**EXERCISE:**
Give an exact copy of the data that follows.

**DATA TO USE:**

-- ==== Sys2Proof/Certificates/Slice0/Obligations.lean ====
section
/-!
DEFINITION. The statements about the SZ-1640 for the provers, chapter by chapter. A statement about a command says what exec answers
under hypotheses on the state and the operands alone; a statement about the device is a law of Safety.lean that every step keeps.
Where a command arrives at the station time it brings, the timer of the next state is that time (log entry 2), and a frame is heard
under the convention of log entry 5: both are the model's choices and are no part of a rule that a statement cites.
-/

open Sys2Proof Sys2Proof.Machine Sys2Proof.Safety

/-! ## The machine -/

/-- The command at the front of the queue is run on the state with the queue's rest; on an empty queue the block idles, which is the
model's choice (log entry 2). -/
def Obligations.StepRunsFrontCommand : Prop :=
  (∀ (c : Instr) (rest : List Instr) (s : State), step { s with pending := c :: rest } = exec c { s with pending := rest }) ∧
  (∀ s : State, s.pending = [] → step s = .next s)

/-- State.reset, the part before power-on has ended (log entry 1), holds in every block the value the manual gives after power-on: the
channel record of R33 with its start gate (R4), clock (R31), rights (R112) and cues (R67); the ports and the ring (R17); the station
timer (R18), start latch (R159), setup values (R65), flags of the rights unit (R112), alert unit (R91, R111) and the line interface in
RECOVER with every count 0. The rest is the model's choice: HOLD released there (log entry 20), the recessive period counted from 0
(log entry 6), no cell sent yet in the model's own log (log entry 11) and no command waiting (log entry 1). -/
def Obligations.ResetLeavesTheManualsValues : Prop :=
  (∀ i : Slot,
    let c := State.reset.chan i
    c.gateOpen = false ∧ c.state = .network ∧ c.returnCondition = none ∧ c.returnReport = none ∧ c.clock = ⟨.noClock, 0, 0⟩ ∧
    c.active = none ∧ c.hold = [] ∧ c.pendingEntry = none ∧ c.rights = .guarded ∧ c.fixed = false ∧ c.activity = false ∧
    c.outSeq = 0 ∧ c.discDue = true ∧ c.reader = none ∧ c.alertWaitTime = 0 ∧ c.rejoinWaitTime = 0 ∧ c.starved = false ∧
    c.fillCount = 0 ∧ c.underrunCount = 0 ∧ c.truncatedCount = 0 ∧ c.missCount = 0 ∧ c.ringSkipCount = 0 ∧ c.cues = []) ∧
  (∀ p : PortId, State.reset.port p = ⟨[], .free, none, false, false, 0, 0, 0⟩) ∧
  ((∀ p : RingPos, State.reset.ring.cells[p] = none) ∧ State.reset.ring.writer = 0 ∧ State.reset.ring.newest = none ∧
    State.reset.ring.markErrors = 0) ∧
  State.reset.timer = 0 ∧ State.reset.startLatch = true ∧
  State.reset.prerollByte = 40 ∧ State.reset.lateLimitByte = 50 ∧ State.reset.rejoinMinByte = 20 ∧
  State.reset.lock = false ∧ State.reset.fixPermitted = false ∧ State.reset.networkMarkErrors = 0 ∧ State.reset.alerts = [] ∧
  State.reset.window0 = ⟨0x0000, 0xFFFF, .either, .override, 0xFFFF⟩ ∧
  State.reset.window1 = ⟨0x0000, 0xFFFF, .disabled, .override, 0xFFFF⟩ ∧
  State.reset.integrityCount = 0 ∧ State.reset.conflictCount = 0 ∧
  State.reset.line = ⟨.recover, [], false, none, 0, false, 0, 0, 0, 0, 0⟩ ∧ State.reset.sout = [] ∧ State.reset.pending = []

/-- Every law of the device of Safety.lean holds in the reset state. -/
def Obligations.LawsHoldAtReset : Prop :=
  AlertTableLaw State.reset ∧ DriveLaw State.reset ∧ GuardLaw State.reset ∧ PortsLaw State.reset ∧ TxQueueLaw State.reset ∧
  ChannelsLaw State.reset ∧ CuesLaw State.reset ∧ IdLaw State.reset ∧ LossLaw State.reset ∧ KeyLaw State.reset ∧
  ChannelSetLaw State.reset ∧ RingLaw State.reset ∧ SequenceLaw State.reset ∧ SettingsLaw State.reset ∧ BindingLaw State.reset ∧
  TimedLaw State.reset

/-- While RSTn is asserted or power-on has not ended (log entries 1 and 4), a command that is not power-on or a change of a pin does
nothing. -/
def Obligations.HeldPartTakesNoOtherCommand : Prop :=
  ∀ (c : Instr) (s : State), s.isHeld = true → takenInReset c = false → exec c s = .next s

**ANSWER SPACE:**
-- ==== Sys2Proof/Certificates/Slice0/Obligations.lean ====
section
/-!
DEFINITION. The statements about the SZ-1640 for the provers, chapter by chapter. A statement about a command says what exec answers
under hypotheses on the state and the operands alone; a statement about the device is a law of Safety.lean that every step keeps.
Where a command arrives at the station time it brings, the timer of the next state is that time (log entry 2), and a frame is heard
under the convention of log entry 5: both are the model's choices and are no part of a rule that a statement cites.
-/

open Sys2Proof Sys2Proof.Machine Sys2Proof.Safety

/-! ## The machine -/

/-- The command at the front of the queue is run on the state with the queue's rest; on an empty queue the block idles, which is the
model's choice (log entry 2). -/
def Obligations.StepRunsFrontCommand : Prop :=
  (∀ (c : Instr) (rest : List Instr) (s : State), step { s with pending := c :: rest } = exec c { s with pending := rest }) ∧
  (∀ s : State, s.pending = [] → step s = .next s)

/-- State.reset, the part before power-on has ended (log entry 1), holds in every block the value the manual gives after power-on: the
channel record of R33 with its start gate (R4), clock (R31), rights (R112) and cues (R67); the ports and the ring (R17); the station
timer (R18), start latch (R159), setup values (R65), flags of the rights unit (R112), alert unit (R91, R111) and the line interface in
RECOVER with every count 0. The rest is the model's choice: HOLD released there (log entry 20), the recessive period counted from 0
(log entry 6), no cell sent yet in the model's own log (log entry 11) and no command waiting (log entry 1). -/
def Obligations.ResetLeavesTheManualsValues : Prop :=
  (∀ i : Slot,
    let c := State.reset.chan i
    c.gateOpen = false ∧ c.state = .network ∧ c.returnCondition = none ∧ c.returnReport = none ∧ c.clock = ⟨.noClock, 0, 0⟩ ∧
    c.active = none ∧ c.hold = [] ∧ c.pendingEntry = none ∧ c.rights = .guarded ∧ c.fixed = false ∧ c.activity = false ∧
    c.outSeq = 0 ∧ c.discDue = true ∧ c.reader = none ∧ c.alertWaitTime = 0 ∧ c.rejoinWaitTime = 0 ∧ c.starved = false ∧
    c.fillCount = 0 ∧ c.underrunCount = 0 ∧ c.truncatedCount = 0 ∧ c.missCount = 0 ∧ c.ringSkipCount = 0 ∧ c.cues = []) ∧
  (∀ p : PortId, State.reset.port p = ⟨[], .free, none, false, false, 0, 0, 0⟩) ∧
  ((∀ p : RingPos, State.reset.ring.cells[p] = none) ∧ State.reset.ring.writer = 0 ∧ State.reset.ring.newest = none ∧
    State.reset.ring.markErrors = 0) ∧
  State.reset.timer = 0 ∧ State.reset.startLatch = true ∧
  State.reset.prerollByte = 40 ∧ State.reset.lateLimitByte = 50 ∧ State.reset.rejoinMinByte = 20 ∧
  State.reset.lock = false ∧ State.reset.fixPermitted = false ∧ State.reset.networkMarkErrors = 0 ∧ State.reset.alerts = [] ∧
  State.reset.window0 = ⟨0x0000, 0xFFFF, .either, .override, 0xFFFF⟩ ∧
  State.reset.window1 = ⟨0x0000, 0xFFFF, .disabled, .override, 0xFFFF⟩ ∧
  State.reset.integrityCount = 0 ∧ State.reset.conflictCount = 0 ∧
  State.reset.line = ⟨.recover, [], false, none, 0, false, 0, 0, 0, 0, 0⟩ ∧ State.reset.sout = [] ∧ State.reset.pending = []

/-- Every law of the device of Safety.lean holds in the reset state. -/
def Obligations.LawsHoldAtReset : Prop :=
  AlertTableLaw State.reset ∧ DriveLaw State.reset ∧ GuardLaw State.reset ∧ PortsLaw State.reset ∧ TxQueueLaw State.reset ∧
  ChannelsLaw State.reset ∧ CuesLaw State.reset ∧ IdLaw State.reset ∧ LossLaw State.reset ∧ KeyLaw State.reset ∧
  ChannelSetLaw State.reset ∧ RingLaw State.reset ∧ SequenceLaw State.reset ∧ SettingsLaw State.reset ∧ BindingLaw State.reset ∧
  TimedLaw State.reset

/-- While RSTn is asserted or power-on has not ended (log entries 1 and 4), a command that is not power-on or a change of a pin does
nothing. -/
def Obligations.HeldPartTakesNoOtherCommand : Prop :=
  ∀ (c : Instr) (s : State), s.isHeld = true → takenInReset c = false → exec c s = .next s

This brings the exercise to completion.